Demonstrator pens are pens which are partially or mostly transparent.

Demonstrator pens were originally furnished by manufacturers to dealers, so that the features of their products could be shown to potential buyers. The first demonstrators had openings cut in their barrels, and usually, their caps. These would typically allow direct viewing of the filling mechanism and the section-inner cap junction, respectively. Cutaway demonstrators were usually not fully functional pens, and many were furnished without nibs or with nonfunctional dummy nibs.

The first transparent demonstrator pens were probably Parker's Bakelite-barreled eyedropper-fillers, which were soon made a regular production model. Most transparent demonstrators, however, postdate the general adoption of celluloid for fountain pen manufacture. Parker and Sheaffer both made fully transparent versions of their best-selling Duofold and Balance models in the early 1930s. Other demonstrators were only partially transparent, the transparency highlighting the pen's special features. Examples include the transparent-barreled Parker Vacuum Filler demonstrators (showing the filling mechanism) and the Parker 51 demonstrators with transparent hoods (showing the collector).

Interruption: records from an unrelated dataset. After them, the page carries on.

-- ==== Sys2Proof/Certificates/Slice0/Obligations.lean ====
section
/-! DEFINITION. The statements for the provers. The first part holds the shapes that several instructions share; each
obligation about an instruction gives its table row's match and mask, its effect, its frame and its faults. In a statement
about `exec` the fault record's `word` is the instruction's encoding (log entry 10); `FaultRecordTellsTheFirstFault` says of
a step that it is the word fetched. -/

open Sys2Proof Sys2Proof.Machine

namespace Sys2Proof.Machine

/-- `i` completes in every state: `x[rd]` becomes `value s` (nothing, for `x0`), the next `pc` is `pc + 4`, and every other
register, every byte of memory, the status and the fault record are unchanged. -/
def writesRegister (i : Instr) (rd : RegIdx) (value : State → Word) : Prop :=
  ∀ s, ∃ t, exec i s = .next t ∧
    t.readReg rd = (if rd = 0 then 0 else value s) ∧ regsKeptExcept rd s t ∧ memoryKept s t ∧ wentOn s t

/-- The words of a load's row, `m` under mask `0x0000707F`, decode to it with the I format's fields. -/
def loadDecodes (mk : RegIdx → RegIdx → BitVec 12 → Instr) (m : Word) : Prop :=
  ∀ w : Word, w &&& 0x0000707F = m →
    decode w = .ok (mk (w.extractLsb' 7 5) (w.extractLsb' 15 5) (w.extractLsb' 20 12))

/-- A load of `n` bytes at an address that is not a multiple of `n` raises LoadMisaligned, whatever owns the address. -/
def loadMisalignedRule (mk : RegIdx → RegIdx → BitVec 12 → Instr) (n : Nat) : Prop :=
  ∀ (rd rs1 : RegIdx) (imm : BitVec 12) (s : State) (ea : Word), ea = s.readReg rs1 + imm.signExtend 32 →
    ea.toNat % n ≠ 0 →
    exec (mk rd rs1 imm) s = .next (faultedWith .loadMisaligned (some (encode (mk rd rs1 imm))) (some ea) s)

/-- A load of `n` bytes at a multiple of `n`. If its bytes are not all in the owner of the first, it raises
LoadAccessFault; otherwise the little-endian number in the `n` bytes, extended, goes to `x[rd]`, and nothing else
changes but `pc` and `icount`. The read is made and can fault for `rd = x0` too. -/
def loadAlignedRule (mk : RegIdx → RegIdx → BitVec 12 → Instr) (n : Nat) (extend : Nat → Word) : Prop :=
  ∀ (rd rs1 : RegIdx) (imm : BitVec 12) (s : State) (ea : Word), ea = s.readReg rs1 + imm.signExtend 32 →
    ea.toNat % n = 0 →
    (¬s.insideOwner ea.toNat n →
      exec (mk rd rs1 imm) s =
        .next (faultedWith .loadAccessFault (some (encode (mk rd rs1 imm))) (some ea) s)) ∧
    (s.insideOwner ea.toNat n →
      ∃ t, exec (mk rd rs1 imm) s = .next t ∧
        t.readReg rd = (if rd = 0 then 0 else extend (s.bytesNat ea.toNat n)) ∧
        regsKeptExcept rd s t ∧ memoryKept s t ∧ wentOn s t)

/-- The words of a store's row, `m` under mask `0x0000707F`, decode to it with the S format's fields. -/
def storeDecodes (mk : RegIdx → RegIdx → BitVec 12 → Instr) (m : Word) : Prop :=
  ∀ w : Word, w &&& 0x0000707F = m →
    decode w = .ok (mk (w.extractLsb' 15 5) (w.extractLsb' 20 5) (immSField w))

/-- A store of `n` bytes at an address that is not a multiple of `n` raises StoreMisaligned, whatever owns the address. -/
def storeMisalignedRule (mk : RegIdx → RegIdx → BitVec 12 → Instr) (n : Nat) : Prop :=
  ∀ (rs1 rs2 : RegIdx) (imm : BitVec 12) (s : State) (ea : Word), ea = s.readReg rs1 + imm.signExtend 32 →
    ea.toNat % n ≠ 0 →
    exec (mk rs1 rs2 imm) s = .next (faultedWith .storeMisaligned (some (encode (mk rs1 rs2 imm))) (some ea) s)

/-- A store of `n` bytes at a multiple of `n`. If its bytes are not all in the owner of the first, it raises
StoreAccessFault; otherwise byte `j` of the address gets bits `8j+7 : 8j` of `x[rs2]` and every byte outside the `n`
stored ones is unchanged. That a stored byte reads back needs the canonical form of memory, which `StepKeepsInvariant`
shows every step keeps. -/
def storeAlignedRule (mk : RegIdx → RegIdx → BitVec 12 → Instr) (n : Nat) : Prop :=
  ∀ (rs1 rs2 : RegIdx) (imm : BitVec 12) (s : State) (ea : Word), ea = s.readReg rs1 + imm.signExtend 32 →
    ea.toNat % n = 0 →
    (¬s.insideOwner ea.toNat n →
      exec (mk rs1 rs2 imm) s =
        .next (faultedWith .storeAccessFault (some (encode (mk rs1 rs2 imm))) (some ea) s)) ∧
    (s.insideOwner ea.toNat n →
      ∃ t, exec (mk rs1 rs2 imm) s = .next t ∧
        (Memory.wf s.mem = true →
          ∀ j, j < n → t.byteAt (ea.toNat + j) = some ((s.readReg rs2).extractLsb' (8 * j) 8)) ∧
        regsKept s t ∧ memoryKeptOutside ea.toNat n s t ∧ wentOn s t)

/-- A branch whose row is `m` under mask `0x0000707F`: to `pc + imm` if the condition holds of `x[rs1]` and `x[rs2]`, in
that order, else to `pc + 4`. It completes in every state and changes no register and no byte. A target that cannot be
fetched faults at the next step, not at the branch. -/
def branchRule (mk : RegIdx → RegIdx → BitVec 13 → Instr) (m : Word) (cond : Word → Word → Prop) : Prop :=
  (∀ w : Word, w &&& 0x0000707F = m →
    decode w = .ok (mk (w.extractLsb' 15 5) (w.extractLsb' 20 5) (immBField w))) ∧
  ∀ (rs1 rs2 : RegIdx) (imm : BitVec 13) (s : State),
    ∃ t, exec (mk rs1 rs2 imm) s = .next t ∧
      (cond (s.readReg rs1) (s.readReg rs2) → wentTo (s.pc + imm.signExtend 32) s t) ∧
      (¬cond (s.readReg rs1) (s.readReg rs2) → wentOn s t) ∧
      regsKept s t ∧ memoryKept s t ∧ fetchFaultsAt t

/-- The opcode and funct3 of a word that decodes (spec/30_encoding.md R76, R78). -/
def handled (w : Word) : Prop :=
  (w.extractLsb' 0 7 = 0b0000011 ∧ w.extractLsb' 12 3 ∈ [0b000#3, 0b001#3, 0b010#3, 0b100#3, 0b101#3]) ∨
  (w.extractLsb' 0 7 = 0b0100011 ∧ w.extractLsb' 12 3 ∈ [0b000#3, 0b001#3, 0b010#3]) ∨
  (w.extractLsb' 0 7 = 0b0010011 ∧ w.extractLsb' 12 3 ∈ [0b000#3, 0b001#3]) ∨
  (w.extractLsb' 0 7 = 0b0110011 ∧ w.extractLsb' 12 3 ∈ [0b000#3, 0b001#3]) ∨
  w.extractLsb' 0 7 = 0b1101111 ∨
  (w.extractLsb' 0 7 = 0b1100011 ∧ w.extractLsb' 12 3 ∈ [0b000#3, 0b001#3, 0b100#3, 0b101#3]) ∨
  w.extractLsb' 0 7 = 0b0110111

/-- The branch in `w` is taken in `s` (spec/46_branch.md R161 to R164). -/
def branchTaken (w : Word) (s : State) : Prop :=
  (w &&& 0x0000707F = 0x00000063 ∧ s.readReg (w.extractLsb' 15 5) = s.readReg (w.extractLsb' 20 5)) ∨
  (w &&& 0x0000707F = 0x00001063 ∧ s.readReg (w.extractLsb' 15 5) ≠ s.readReg (w.extractLsb' 20 5)) ∨
  (w &&& 0x0000707F = 0x00004063 ∧ (s.readReg (w.extractLsb' 15 5)).toInt < (s.readReg (w.extractLsb' 20 5)).toInt) ∨
  (w &&& 0x0000707F = 0x00005063 ∧ (s.readReg (w.extractLsb' 20 5)).toNat ≤ (s.readReg (w.extractLsb' 15 5)).toNat)

/-- The width of a data access, by the funct3 of a load or a store: 1, 2 or 4 bytes (spec/20_memory.md R51). -/
def accessBytes (w : Word) : Nat := 2 ^ (w.extractLsb' 12 2).toNat

/-- A run of single steps from `s` to `t`. -/
inductive Reaches : State → State → Prop where
  | refl (s : State) : Reaches s s
  | step {s t u : State} : Reaches s t → Machine.step t = .next u → Reaches s u

end Sys2Proof.Machine

/-! ### Encoding -/

/-- Decoding the word of a well-formed instruction gives it back, for every operand value its encoding admits: no bit of
an operand is dropped (spec/30_encoding.md sections 1 to 3). -/
def Obligations.DecodeOfEncodeIsIdentity : Prop := ∀ i : Instr, WellFormed i → decode (encode i) = .ok i

/-- A word that decodes, decodes to a well-formed instruction whose word it is. The fault record's `word` is the encoding
of the instruction (log entry 10), so by this it is the word fetched. -/
def Obligations.EncodeOfDecodeIsIdentity : Prop :=
  ∀ (w : Word) (i : Instr), decode w = .ok i → WellFormed i ∧ encode i = w

/-- Words written out from the encodings decode to the instructions they stand for (spec/95_test_vectors.md). -/
def Obligations.SampleWordsDecode : Prop :=
  decode 0xFFF10093 = .ok (.addi 1 2 0xFFF) ∧ decode 0x40311093 = .ok (.slli 1 2 3 0b0100000) ∧
  decode 0x022081B3 = .ok (.sub 3 1 2 0b0000001) ∧ decode 0xFFC0A183 = .ok (.lw 3 1 0xFFC) ∧
  decode 0xFE208FA3 = .ok (.sb 1 2 0xFFF) ∧ decode 0xFE029EE3 = .ok (.bne 5 0 0x1FFC) ∧
  decode 0x7FFFF0EF = .ok (.jal 1 0x0FFFFE) ∧ decode 0x123450B7 = .ok (.lui 1 0x12345)

/-- R69 to R73: the immediates, bit by bit, with their ranges, and that the fields `decode` hands on are the ones they
extend. -/
def Obligations.ImmediatesFollowTheFormats : Prop :=
  ∀ w : Word,
    (immI w = (w.extractLsb' 20 12).signExtend 32 ∧ -2048 ≤ (immI w).toInt ∧ (immI w).toInt ≤ 2047) ∧
    (immS w = ((w.extractLsb' 7 5).setWidth 12 ||| (w.extractLsb' 25 7).setWidth 12 <<< 5).signExtend 32 ∧
      immS w = (immSField w).signExtend 32 ∧ -2048 ≤ (immS w).toInt ∧ (immS w).toInt ≤ 2047) ∧
    (immB w = ((w.extractLsb' 8 4).setWidth 13 <<< 1 ||| (w.extractLsb' 25 6).setWidth 13 <<< 5 |||
        (w.extractLsb' 7 1).setWidth 13 <<< 11 ||| (w.extractLsb' 31 1).setWidth 13 <<< 12).signExtend 32 ∧
      immB w = (immBField w).signExtend 32 ∧ (immB w).toInt % 2 = 0 ∧ -4096 ≤ (immB w).toInt ∧
      (immB w).toInt ≤ 4094) ∧
    (immU w = w &&& 0xFFFFF000 ∧ (immU w).toNat = (w.extractLsb' 12 20).toNat * 2 ^ 12) ∧
    (immJ w = ((w.extractLsb' 21 10).setWidth 21 <<< 1 ||| (w.extractLsb' 20 1).setWidth 21 <<< 11 |||
        (w.extractLsb' 12 8).setWidth 21 <<< 12 ||| (w.extractLsb' 31 1).setWidth 21 <<< 20).signExtend 32 ∧
      immJ w = (immJField w).signExtend 32 ∧ (immJ w).toInt % 2 = 0 ∧ -1048576 ≤ (immJ w).toInt ∧
      (immJ w).toInt ≤ 1048574)

/-- R184, R116, R124, R132, R143, R165: a fetched word whose opcode, or whose funct3 within its opcode, is not handled
raises IllegalInstruction with the word and changes nothing else; every other fetched word decodes. -/
def Obligations.UnhandledWordsRaiseIllegalInstruction : Prop :=
  ∀ (s : State) (w : Word), s.status = .running → s.fetch = .ok w →
    (¬handled w → step s = .next (faultedWith .illegalInstruction (some w) none s)) ∧
    (handled w → ∃ i, decode w = .ok i ∧ step s = exec i s)

/-! ### Loads and stores -/

/-- R111: LB. Every address is a multiple of 1, so it cannot be misaligned. -/
def Obligations.LbLoadsSignExtendedByte : Prop :=
  loadDecodes .lb 0x00000003 ∧ loadAlignedRule .lb 1 (fun v => (BitVec.ofNat 8 v).signExtend 32)

/-- R112: LH. -/
def Obligations.LhLoadsSignExtendedHalfword : Prop :=
  loadDecodes .lh 0x00001003 ∧ loadMisalignedRule .lh 2 ∧
    loadAlignedRule .lh 2 (fun v => (BitVec.ofNat 16 v).signExtend 32)

/-- R113: LW. -/
def Obligations.LwLoadsWord : Prop :=
  loadDecodes .lw 0x00002003 ∧ loadMisalignedRule .lw 4 ∧ loadAlignedRule .lw 4 (BitVec.ofNat 32)

/-- R114: LBU. -/
def Obligations.LbuLoadsZeroExtendedByte : Prop :=
  loadDecodes .lbu 0x00004003 ∧ loadAlignedRule .lbu 1 (BitVec.ofNat 32)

Dollar Stationery makes the 717i (Demonstrator), variations of the 717i pens, the other being the calligraphy version called 717i قلم. The demo and normal versions are very popular unlike the calligraphy version. In contrast to the past, where demonstrator pens were made in very limited numbers and not sold to the public, these pens are regular production items, though sometimes made as limited editions. This trend may be traced back to Pelikan's transparent green M800 and transparent blue Blue Ocean M800 of 1992.